**What you have to do:** Reproduce word for word, from the entries below, the line with "cap) s = .next t →", the line with "def Obligations.PowerOnMeetsInvariant : Prop", and every line between them, and nothing more.

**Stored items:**

-- ==== Sys2Proof/Machine/Core.lean ====
section
/-! DEFINITION. The machine as the host's interface takes it. -/

def Sys2Proof.core : Host.Core :=
  { State := Sys2Proof.Machine.State
    Fault := Sys2Proof.Machine.Fault
    Refusal := Sys2Proof.Machine.Refusal
    step := Sys2Proof.Machine.step
    reset := Sys2Proof.Machine.State.reset }
end

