/-- What the step that accepts TRANSCEIVE never changes. Spec: R210, R249, R255. -/
def Obligations.TransceiveFrame : Prop :=
  ∀ (s t : State) (apdu : List Byte) (cap : Half), exec (.transceiveCmd apdu cap) s = .next t →
    t.ssb = s.ssb ∧ t.rsb = s.rsb ∧ t.ifsc = s.ifsc ∧ t.ifsd = s.ifsd ∧ s.sameBinding t ∧ t.atrLen = s.atrLen ∧
    t.rxLen = s.rxLen ∧ t.held = s.held ∧ t.hostIn = s.hostIn ∧ t.acquires = s.acquires ∧ t.reads = s.reads ∧
    s.sameBytes t .rsp ∧ s.sameBytes t .rxb ∧ s.sameBytes t .atrb ∧
    (∀ a, apdu.length ≤ a → t.bufRead .req a = s.bufRead .req a) ∧
    ((t.events = s.events ∧ s.sameBytes t .txb) ∨
      ∃ raw ok, t.events = .write raw ok :: s.events ∧
        ∀ a, t.bufRead .txb a = if a < raw.length then raw[a]? else s.bufRead .txb a)

/-- The power-on state meets the invariant. It rests on the register values the model chose (log entry 6). Spec: R44, R46. -/
def Obligations.PowerOnMeetsInvariant : Prop :=
  State.reset.Inv

/-- Every step from a state that meets the invariant gives one that meets it. Spec: R37, R38, R39, R41, R42, R46, R62. -/
def Obligations.EveryStepKeepsInvariant : Prop :=
  ∀ s t : State, s.Inv → step s = .next t → t.Inv

/-- From a state that meets the invariant every step goes on, unless the channel never answers a read. The faults are the
model's names (log entries 5, 7, 8). Spec: R41, R62, R74, R135, R296, R328. -/
def Obligations.InvariantStepsAreSafe : Prop :=
  ∀ s : State, s.Inv → s.safeStep

/-- Inside an exchange each step is one read and then at most one write, and only an ended exchange omits the write. The record
of channel calls is the model's (log entry 21). Spec: R75, R76. -/
def Obligations.OneReadThenAtMostOneWrite : Prop :=
  ∀ s t : State, s.inExchange → step s = .next t →
    ∃ timeout o, (t.lstate = .idle ∧ t.events = .read 259 timeout o :: s.events) ∨
      ∃ raw ok, t.events = .write raw ok :: .read 259 timeout o :: s.events

/-- Every block the engine writes is one of the six forms, with NAD_TX and the session mode. Spec: R97, R158. -/
def Obligations.OnlySixFormsAreSent : Prop :=
  ∀ s t : State, step s = .next t →
    ∃ new, t.events = new ++ s.events ∧ ∀ raw ok, ChanEvent.write raw ok ∈ new →
      ∃ c p, raw = s.raw c p ∧
        ((∃ ns m, c = .i ns m) ∨ (∃ nr, c = .rPos nr ∧ p = []) ∨ (c = .sReq .resynch ∧ p = []) ∨
          (c = .sResp .ifs ∧ p.length = 1) ∨ (c = .sResp .abort ∧ p = []) ∨ (c = .sResp .wtx ∧ p.length = 1))

/-- Inside an exchange the shadow and the request are fixed, the budget never grows and the offset never falls. Spec: R34, R187,
R216. -/
def Obligations.ExchangeKeepsShadowAndBudget : Prop :=
  ∀ s t : State, s.Inv → s.inExchange → step s = .next t →
    s.sameLkg t ∧ s.sameBinding t ∧ t.reqLen = s.reqLen ∧ t.rspCap = s.rspCap ∧ s.sameBytes t .req ∧
    t.retry.toNat ≤ s.retry.toNat ∧ s.txOff.toNat ≤ t.txOff.toNat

**Exercise solution:**
  ∀ (s t : State) (apdu : List Byte) (cap : Half), exec (.transceiveCmd apdu cap) s = .next t →
    t.ssb = s.ssb ∧ t.rsb = s.rsb ∧ t.ifsc = s.ifsc ∧ t.ifsd = s.ifsd ∧ s.sameBinding t ∧ t.atrLen = s.atrLen ∧
    t.rxLen = s.rxLen ∧ t.held = s.held ∧ t.hostIn = s.hostIn ∧ t.acquires = s.acquires ∧ t.reads = s.reads ∧
    s.sameBytes t .rsp ∧ s.sameBytes t .rxb ∧ s.sameBytes t .atrb ∧
    (∀ a, apdu.length ≤ a → t.bufRead .req a = s.bufRead .req a) ∧
    ((t.events = s.events ∧ s.sameBytes t .txb) ∨
      ∃ raw ok, t.events = .write raw ok :: s.events ∧
        ∀ a, t.bufRead .txb a = if a < raw.length then raw[a]? else s.bufRead .txb a)

/-- The power-on state meets the invariant. It rests on the register values the model chose (log entry 6). Spec: R44, R46. -/
def Obligations.PowerOnMeetsInvariant : Prop :=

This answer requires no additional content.